The task:
Only these lines are needed: the first line of the entries below through the line with "n) (i : Nat)", each returned exactly.

(Dataset items)
========

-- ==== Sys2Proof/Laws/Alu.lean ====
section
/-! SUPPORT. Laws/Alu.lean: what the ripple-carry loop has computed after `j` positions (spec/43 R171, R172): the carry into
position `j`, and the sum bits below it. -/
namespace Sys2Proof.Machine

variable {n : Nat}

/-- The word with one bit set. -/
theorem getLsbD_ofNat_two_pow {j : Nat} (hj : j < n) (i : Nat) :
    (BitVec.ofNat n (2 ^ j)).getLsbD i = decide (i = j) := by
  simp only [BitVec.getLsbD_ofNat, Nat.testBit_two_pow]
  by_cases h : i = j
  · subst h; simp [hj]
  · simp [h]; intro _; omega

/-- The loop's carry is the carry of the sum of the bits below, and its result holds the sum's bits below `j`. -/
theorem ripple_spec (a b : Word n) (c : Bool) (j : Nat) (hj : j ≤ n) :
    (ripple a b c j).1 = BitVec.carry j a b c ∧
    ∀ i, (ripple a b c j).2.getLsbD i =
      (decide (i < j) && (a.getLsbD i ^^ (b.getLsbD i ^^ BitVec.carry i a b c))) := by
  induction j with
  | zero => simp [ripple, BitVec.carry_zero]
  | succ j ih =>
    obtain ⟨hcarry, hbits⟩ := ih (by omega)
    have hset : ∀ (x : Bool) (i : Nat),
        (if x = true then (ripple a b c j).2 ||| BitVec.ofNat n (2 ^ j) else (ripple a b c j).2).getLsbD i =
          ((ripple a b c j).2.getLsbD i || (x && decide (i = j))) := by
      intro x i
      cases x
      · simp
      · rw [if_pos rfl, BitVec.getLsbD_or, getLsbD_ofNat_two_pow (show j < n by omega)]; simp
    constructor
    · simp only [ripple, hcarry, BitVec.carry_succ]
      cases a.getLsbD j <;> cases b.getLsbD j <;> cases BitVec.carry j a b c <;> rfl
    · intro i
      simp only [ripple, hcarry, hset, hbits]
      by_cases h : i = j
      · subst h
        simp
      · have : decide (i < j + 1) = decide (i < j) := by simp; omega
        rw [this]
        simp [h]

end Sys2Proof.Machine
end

========

Output for this task:
-- ==== Sys2Proof/Laws/Alu.lean ====
section
/-! SUPPORT. Laws/Alu.lean: what the ripple-carry loop has computed after `j` positions (spec/43 R171, R172): the carry into
position `j`, and the sum bits below it. -/
namespace Sys2Proof.Machine

variable {n : Nat}

/-- The word with one bit set. -/
theorem getLsbD_ofNat_two_pow {j : Nat} (hj : j < n) (i : Nat) :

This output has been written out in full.